__WHAT YOU SHOULD DO__
An accurate, complete copy of the records below is required.

__Dataset entries__
/-- The energy of a thread that has issued (R413); one that waited at the instruction issued when it came there. -/
def chargeIssue (i : Instr) (asid : Nat) (th : Thread) (s : State) : State :=
  if th.begun.isSome then s
  else
    let s1 := charge s asid 0 1
    if isCostly i then charge s1 asid 1 1 else s1

/-- An instruction by the thread in hand: the checks of R76, its effect, and its end. -/
def run (i : Instr) (sg : Sig) (eff : State → Nat → Nat → Cur → Act) (s : State) : Host.Outcome State Fault Refusal :=
  match s.issue with
  | [] => .fault .noThread
  | (uid, tid) :: _ =>
    match getTeam s uid with
    | none => .fault .noThread
    | some t =>
      match getThread t tid with
      | none => .fault .noThread
      | some th =>
        if !canRun th then .fault .noThread
        else
          .next (popIssue (
            match gate s i t th sg with
            | .trap tr => chargeIssue i t.asid th (takeTrap (nextFree s) uid tid tr)
            | .hold => stallThread s uid tid
            | .skip => chargeIssue i t.asid th (retireAt s uid tid i sg false th (nextPc i th))
            | .go c ctr =>
              match eff { s with freeCtr := ctr } uid tid c with
              | .done s1 => chargeIssue i t.asid th (retireAt s1 uid tid i sg true th (nextPc i th))
              | .jump s1 pc => chargeIssue i t.asid th (retireAt s1 uid tid i sg true th pc)
              | .trap s1 tr => chargeIssue i t.asid th (takeTrap s1 uid tid tr)
              | .hold s1 w => chargeIssue i t.asid th (holdThread s1 uid tid w)
              | .left s1 => chargeIssue i t.asid th s1))

/-- An instruction whose effect is its writes in its own thread. -/
def runAlu (i : Instr) (sg : Sig) (f : Cur → Writes) (s : State) : Host.Outcome State Fault Refusal :=
  run i sg (fun s uid tid c => .done (applyWrites s uid tid (f c))) s

/-- An instruction whose effect is its writes, or a trap of its own entry (check 10). -/
def runTry (i : Instr) (sg : Sig) (f : Cur → Except Trap Writes) (s : State) : Host.Outcome State Fault Refusal :=
  run i sg (fun s uid tid c => match f c with
    | .ok w => .done (applyWrites s uid tid w)
    | .error tr => .trap s tr) s

/-- Return from the in-context handler (R119): v0 to v3 and p0 to p6 come back from the frame, the handler-active state ends,
and the thread goes on, a cohort of one, where ACTION says. -/
def returnHandler (s : State) (uid tid : Nat) (c : Cur) : Act :=
  if !c.th.handler then .trap s { cause := .badTarget }
  else
    let action := frameBits s c.team tid 671 664
    let raddr := frameBits s c.team tid 767 704
    if action > 2 || raddr % 4 != 0 then
      .trap s { cause := .badTarget, addr := BitVec.ofNat 64 raddr, aux := action }
    else
      let pc := BitVec.ofNat 64 (frameBits s c.team tid 511 448)
      let w0 := BitVec.ofNat 32 (frameBits s c.team tid 383 352)
      let next := match action with
        | 0 => pc
        | 1 => pc + BitVec.ofNat 64 (4 * wordLen w0)
        | _ => BitVec.ofNat 64 raddr
      let s1 := modTeam s uid (fun t => leaveCohort t tid)
      .jump (modThread s1 uid tid (fun th => { restoreFrame s c.team tid (settled th) with handler := false })) next

end Sys2Proof.Machine
end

__WRITTEN SOLUTION__
/-- The energy of a thread that has issued (R413); one that waited at the instruction issued when it came there. -/
def chargeIssue (i : Instr) (asid : Nat) (th : Thread) (s : State) : State :=
  if th.begun.isSome then s
  else
    let s1 := charge s asid 0 1
    if isCostly i then charge s1 asid 1 1 else s1

/-- An instruction by the thread in hand: the checks of R76, its effect, and its end. -/
def run (i : Instr) (sg : Sig) (eff : State → Nat → Nat → Cur → Act) (s : State) : Host.Outcome State Fault Refusal :=
  match s.issue with
  | [] => .fault .noThread
  | (uid, tid) :: _ =>
    match getTeam s uid with
    | none => .fault .noThread
    | some t =>
      match getThread t tid with
      | none => .fault .noThread
      | some th =>
        if !canRun th then .fault .noThread
        else
          .next (popIssue (
            match gate s i t th sg with
            | .trap tr => chargeIssue i t.asid th (takeTrap (nextFree s) uid tid tr)
            | .hold => stallThread s uid tid
            | .skip => chargeIssue i t.asid th (retireAt s uid tid i sg false th (nextPc i th))
            | .go c ctr =>
              match eff { s with freeCtr := ctr } uid tid c with
              | .done s1 => chargeIssue i t.asid th (retireAt s1 uid tid i sg true th (nextPc i th))
              | .jump s1 pc => chargeIssue i t.asid th (retireAt s1 uid tid i sg true th pc)
              | .trap s1 tr => chargeIssue i t.asid th (takeTrap s1 uid tid tr)
              | .hold s1 w => chargeIssue i t.asid th (holdThread s1 uid tid w)
              | .left s1 => chargeIssue i t.asid th s1))

/-- An instruction whose effect is its writes in its own thread. -/
def runAlu (i : Instr) (sg : Sig) (f : Cur → Writes) (s : State) : Host.Outcome State Fault Refusal :=
  run i sg (fun s uid tid c => .done (applyWrites s uid tid (f c))) s

/-- An instruction whose effect is its writes, or a trap of its own entry (check 10). -/
def runTry (i : Instr) (sg : Sig) (f : Cur → Except Trap Writes) (s : State) : Host.Outcome State Fault Refusal :=
  run i sg (fun s uid tid c => match f c with
    | .ok w => .done (applyWrites s uid tid w)
    | .error tr => .trap s tr) s

/-- Return from the in-context handler (R119): v0 to v3 and p0 to p6 come back from the frame, the handler-active state ends,
and the thread goes on, a cohort of one, where ACTION says. -/
def returnHandler (s : State) (uid tid : Nat) (c : Cur) : Act :=
  if !c.th.handler then .trap s { cause := .badTarget }
  else
    let action := frameBits s c.team tid 671 664
    let raddr := frameBits s c.team tid 767 704
    if action > 2 || raddr % 4 != 0 then
      .trap s { cause := .badTarget, addr := BitVec.ofNat 64 raddr, aux := action }
    else
      let pc := BitVec.ofNat 64 (frameBits s c.team tid 511 448)
      let w0 := BitVec.ofNat 32 (frameBits s c.team tid 383 352)
      let next := match action with
        | 0 => pc
        | 1 => pc + BitVec.ofNat 64 (4 * wordLen w0)
        | _ => BitVec.ofNat 64 raddr
      let s1 := modTeam s uid (fun t => leaveCohort t tid)
      .jump (modThread s1 uid tid (fun th => { restoreFrame s c.team tid (settled th) with handler := false })) next

end Sys2Proof.Machine
end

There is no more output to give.